● **GOAL OF THE EXERCISE**
From the entries below, reproduce exactly the line containing "feed).muTimeout = s.muTimeout := rfl", the line containing "(waitTick s).setupErr = s.setupErr := rfl", and every line in between, with nothing added.

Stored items

──────

-- ==== Sys2Proof/Laws/State.lean ====
section
/-! SUPPORT. One lemma per field per update of State, each true by definition, so that no later proof unfolds an
update. -/

namespace Sys2Proof.Machine

/-! ### pass -/

@[simp] theorem pass_cfg (s : State) (n : Nat) (feed : Feed) : (s.pass n feed).cfg = s.cfg := rfl
@[simp] theorem pass_st (s : State) (n : Nat) (feed : Feed) : (s.pass n feed).st = s.st := rfl
@[simp] theorem pass_i (s : State) (n : Nat) (feed : Feed) : (s.pass n feed).i = s.i := rfl
@[simp] theorem pass_prev (s : State) (n : Nat) (feed : Feed) : (s.pass n feed).prev = s.prev := rfl
@[simp] theorem pass_sender (s : State) (n : Nat) (feed : Feed) : (s.pass n feed).sender = s.sender := rfl
@[simp] theorem pass_group (s : State) (n : Nat) (feed : Feed) : (s.pass n feed).group = s.group := rfl
@[simp] theorem pass_onBit (s : State) (n : Nat) (feed : Feed) : (s.pass n feed).onBit = s.onBit := rfl
@[simp] theorem pass_recipient (s : State) (n : Nat) (feed : Feed) : (s.pass n feed).recipient = s.recipient := rfl
@[simp] theorem pass_pausePending (s : State) (n : Nat) (feed : Feed) : (s.pass n feed).pausePending = s.pausePending := rfl
@[simp] theorem pass_setupErr (s : State) (n : Nat) (feed : Feed) : (s.pass n feed).setupErr = s.setupErr := rfl
@[simp] theorem pass_recValid (s : State) (n : Nat) (feed : Feed) : (s.pass n feed).recValid = s.recValid := rfl
@[simp] theorem pass_recKind (s : State) (n : Nat) (feed : Feed) : (s.pass n feed).recKind = s.recKind := rfl
@[simp] theorem pass_recWord (s : State) (n : Nat) (feed : Feed) : (s.pass n feed).recWord = s.recWord := rfl
@[simp] theorem pass_recCause (s : State) (n : Nat) (feed : Feed) : (s.pass n feed).recCause = s.recCause := rfl
@[simp] theorem pass_now (s : State) (n : Nat) (feed : Feed) : (s.pass n feed).now = s.now + BitVec.ofNat 64 n := rfl
@[simp] theorem pass_muPhase (s : State) (n : Nat) (feed : Feed) : (s.pass n feed).muPhase = s.muPhase := rfl
@[simp] theorem pass_muT0 (s : State) (n : Nat) (feed : Feed) : (s.pass n feed).muT0 = s.muT0 := rfl
@[simp] theorem pass_muTarget (s : State) (n : Nat) (feed : Feed) : (s.pass n feed).muTarget = s.muTarget := rfl
@[simp] theorem pass_muTimeout (s : State) (n : Nat) (feed : Feed) : (s.pass n feed).muTimeout = s.muTimeout := rfl
@[simp] theorem pass_mres (s : State) (n : Nat) (feed : Feed) : (s.pass n feed).mres = s.mres := rfl
@[simp] theorem pass_mreq (s : State) (n : Nat) (feed : Feed) : (s.pass n feed).mreq = s.mreq := rfl
@[simp] theorem pass_feed (s : State) (n : Nat) (feed : Feed) : (s.pass n feed).feed = feed := rfl
@[simp] theorem pass_draws (s : State) (n : Nat) (feed : Feed) : (s.pass n feed).draws = s.draws := rfl

/-! ### waitTick -/

@[simp] theorem waitTick_cfg (s : State) : (waitTick s).cfg = s.cfg := rfl
@[simp] theorem waitTick_st (s : State) : (waitTick s).st = s.st := rfl
@[simp] theorem waitTick_i (s : State) : (waitTick s).i = s.i := rfl
@[simp] theorem waitTick_prev (s : State) : (waitTick s).prev = s.prev := rfl
@[simp] theorem waitTick_sender (s : State) : (waitTick s).sender = s.sender := rfl
@[simp] theorem waitTick_group (s : State) : (waitTick s).group = s.group := rfl
@[simp] theorem waitTick_onBit (s : State) : (waitTick s).onBit = s.onBit := rfl
@[simp] theorem waitTick_recipient (s : State) : (waitTick s).recipient = s.recipient := rfl
@[simp] theorem waitTick_pausePending (s : State) : (waitTick s).pausePending = s.pausePending := rfl
@[simp] theorem waitTick_setupErr (s : State) : (waitTick s).setupErr = s.setupErr := rfl
@[simp] theorem waitTick_recValid (s : State) : (waitTick s).recValid = s.recValid := rfl
@[simp] theorem waitTick_recKind (s : State) : (waitTick s).recKind = s.recKind := rfl
@[simp] theorem waitTick_recWord (s : State) : (waitTick s).recWord = s.recWord := rfl
@[simp] theorem waitTick_recCause (s : State) : (waitTick s).recCause = s.recCause := rfl
@[simp] theorem waitTick_now (s : State) : (waitTick s).now = s.now + 1 := rfl
@[simp] theorem waitTick_muPhase (s : State) : (waitTick s).muPhase = s.muPhase := rfl
@[simp] theorem waitTick_muT0 (s : State) : (waitTick s).muT0 = s.muT0 := rfl
@[simp] theorem waitTick_muTarget (s : State) : (waitTick s).muTarget = s.muTarget := rfl
@[simp] theorem waitTick_muTimeout (s : State) : (waitTick s).muTimeout = s.muTimeout := rfl
@[simp] theorem waitTick_mres (s : State) : (waitTick s).mres = s.mres := rfl
@[simp] theorem waitTick_mreq (s : State) : (waitTick s).mreq = s.mreq := rfl
@[simp] theorem waitTick_feed (s : State) : (waitTick s).feed = s.feed.tick := rfl
@[simp] theorem waitTick_draws (s : State) : (waitTick s).draws = s.draws := rfl

/-! ### resetBlock -/

@[simp] theorem resetBlock_cfg (s : State) : (resetBlock s).cfg = s.cfg := rfl
@[simp] theorem resetBlock_st (s : State) : (resetBlock s).st = .idle := rfl
@[simp] theorem resetBlock_i (s : State) : (resetBlock s).i = 0 := rfl
@[simp] theorem resetBlock_prev (s : State) : (resetBlock s).prev = false := rfl
@[simp] theorem resetBlock_sender (s : State) : (resetBlock s).sender = 0 := rfl
@[simp] theorem resetBlock_group (s : State) : (resetBlock s).group = false := rfl
@[simp] theorem resetBlock_onBit (s : State) : (resetBlock s).onBit = false := rfl
@[simp] theorem resetBlock_recipient (s : State) : (resetBlock s).recipient = 0 := rfl
@[simp] theorem resetBlock_pausePending (s : State) : (resetBlock s).pausePending = false := rfl
@[simp] theorem resetBlock_setupErr (s : State) : (resetBlock s).setupErr = .none := rfl
@[simp] theorem resetBlock_recValid (s : State) : (resetBlock s).recValid = false := rfl
@[simp] theorem resetBlock_recKind (s : State) : (resetBlock s).recKind = .none := rfl
@[simp] theorem resetBlock_recWord (s : State) : (resetBlock s).recWord = 0 := rfl
@[simp] theorem resetBlock_recCause (s : State) : (resetBlock s).recCause = .none := rfl
@[simp] theorem resetBlock_now (s : State) : (resetBlock s).now = s.now := rfl
@[simp] theorem resetBlock_muPhase (s : State) : (resetBlock s).muPhase = .idle := rfl
@[simp] theorem resetBlock_muT0 (s : State) : (resetBlock s).muT0 = 0 := rfl
@[simp] theorem resetBlock_muTarget (s : State) : (resetBlock s).muTarget = .low := rfl
@[simp] theorem resetBlock_muTimeout (s : State) : (resetBlock s).muTimeout = 0 := rfl
@[simp] theorem resetBlock_mres (s : State) : (resetBlock s).mres = 0 := rfl
@[simp] theorem resetBlock_mreq (s : State) : (resetBlock s).mreq = none := rfl
@[simp] theorem resetBlock_feed (s : State) : (resetBlock s).feed = s.feed := rfl
@[simp] theorem resetBlock_draws (s : State) : (resetBlock s).draws = s.draws := rfl

/-! ### muBegin -/

@[simp] theorem muBegin_cfg (lvl : Level) (pz : Bool) (tmo : BitVec 30) (s : State) : (muBegin lvl pz tmo s).cfg = s.cfg := rfl
@[simp] theorem muBegin_st (lvl : Level) (pz : Bool) (tmo : BitVec 30) (s : State) : (muBegin lvl pz tmo s).st = s.st := rfl
@[simp] theorem muBegin_i (lvl : Level) (pz : Bool) (tmo : BitVec 30) (s : State) : (muBegin lvl pz tmo s).i = s.i := rfl
@[simp] theorem muBegin_prev (lvl : Level) (pz : Bool) (tmo : BitVec 30) (s : State) : (muBegin lvl pz tmo s).prev = s.prev := rfl
@[simp] theorem muBegin_sender (lvl : Level) (pz : Bool) (tmo : BitVec 30) (s : State) : (muBegin lvl pz tmo s).sender = s.sender := rfl
@[simp] theorem muBegin_group (lvl : Level) (pz : Bool) (tmo : BitVec 30) (s : State) : (muBegin lvl pz tmo s).group = s.group := rfl
@[simp] theorem muBegin_onBit (lvl : Level) (pz : Bool) (tmo : BitVec 30) (s : State) : (muBegin lvl pz tmo s).onBit = s.onBit := rfl
@[simp] theorem muBegin_recipient (lvl : Level) (pz : Bool) (tmo : BitVec 30) (s : State) : (muBegin lvl pz tmo s).recipient = s.recipient := rfl
@[simp] theorem muBegin_pausePending (lvl : Level) (pz : Bool) (tmo : BitVec 30) (s : State) : (muBegin lvl pz tmo s).pausePending = s.pausePending := rfl
@[simp] theorem muBegin_setupErr (lvl : Level) (pz : Bool) (tmo : BitVec 30) (s : State) : (muBegin lvl pz tmo s).setupErr = s.setupErr := rfl
@[simp] theorem muBegin_recValid (lvl : Level) (pz : Bool) (tmo : BitVec 30) (s : State) : (muBegin lvl pz tmo s).recValid = s.recValid := rfl
@[simp] theorem muBegin_recKind (lvl : Level) (pz : Bool) (tmo : BitVec 30) (s : State) : (muBegin lvl pz tmo s).recKind = s.recKind := rfl
@[simp] theorem muBegin_recWord (lvl : Level) (pz : Bool) (tmo : BitVec 30) (s : State) : (muBegin lvl pz tmo s).recWord = s.recWord := rfl
@[simp] theorem muBegin_recCause (lvl : Level) (pz : Bool) (tmo : BitVec 30) (s : State) : (muBegin lvl pz tmo s).recCause = s.recCause := rfl
@[simp] theorem muBegin_now (lvl : Level) (pz : Bool) (tmo : BitVec 30) (s : State) : (muBegin lvl pz tmo s).now = s.now := rfl
@[simp] theorem muBegin_muPhase (lvl : Level) (pz : Bool) (tmo : BitVec 30) (s : State) : (muBegin lvl pz tmo s).muPhase = if pz then .pause else .phase1 := rfl
@[simp] theorem muBegin_muT0 (lvl : Level) (pz : Bool) (tmo : BitVec 30) (s : State) : (muBegin lvl pz tmo s).muT0 = s.muT0 := rfl
@[simp] theorem muBegin_muTarget (lvl : Level) (pz : Bool) (tmo : BitVec 30) (s : State) : (muBegin lvl pz tmo s).muTarget = lvl := rfl
@[simp] theorem muBegin_muTimeout (lvl : Level) (pz : Bool) (tmo : BitVec 30) (s : State) : (muBegin lvl pz tmo s).muTimeout = tmo := rfl
@[simp] theorem muBegin_mres (lvl : Level) (pz : Bool) (tmo : BitVec 30) (s : State) : (muBegin lvl pz tmo s).mres = s.mres := rfl
@[simp] theorem muBegin_mreq (lvl : Level) (pz : Bool) (tmo : BitVec 30) (s : State) : (muBegin lvl pz tmo s).mreq = s.mreq := rfl
@[simp] theorem muBegin_feed (lvl : Level) (pz : Bool) (tmo : BitVec 30) (s : State) : (muBegin lvl pz tmo s).feed = s.feed := rfl
@[simp] theorem muBegin_draws (lvl : Level) (pz : Bool) (tmo : BitVec 30) (s : State) : (muBegin lvl pz tmo s).draws = s.draws := rfl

──────

● **SOLVED PROBLEM**
@[simp] theorem pass_muTimeout (s : State) (n : Nat) (feed : Feed) : (s.pass n feed).muTimeout = s.muTimeout := rfl
@[simp] theorem pass_mres (s : State) (n : Nat) (feed : Feed) : (s.pass n feed).mres = s.mres := rfl
@[simp] theorem pass_mreq (s : State) (n : Nat) (feed : Feed) : (s.pass n feed).mreq = s.mreq := rfl
@[simp] theorem pass_feed (s : State) (n : Nat) (feed : Feed) : (s.pass n feed).feed = feed := rfl
@[simp] theorem pass_draws (s : State) (n : Nat) (feed : Feed) : (s.pass n feed).draws = s.draws := rfl

/-! ### waitTick -/

@[simp] theorem waitTick_cfg (s : State) : (waitTick s).cfg = s.cfg := rfl
@[simp] theorem waitTick_st (s : State) : (waitTick s).st = s.st := rfl
@[simp] theorem waitTick_i (s : State) : (waitTick s).i = s.i := rfl
@[simp] theorem waitTick_prev (s : State) : (waitTick s).prev = s.prev := rfl
@[simp] theorem waitTick_sender (s : State) : (waitTick s).sender = s.sender := rfl
@[simp] theorem waitTick_group (s : State) : (waitTick s).group = s.group := rfl
@[simp] theorem waitTick_onBit (s : State) : (waitTick s).onBit = s.onBit := rfl
@[simp] theorem waitTick_recipient (s : State) : (waitTick s).recipient = s.recipient := rfl
@[simp] theorem waitTick_pausePending (s : State) : (waitTick s).pausePending = s.pausePending := rfl
@[simp] theorem waitTick_setupErr (s : State) : (waitTick s).setupErr = s.setupErr := rfl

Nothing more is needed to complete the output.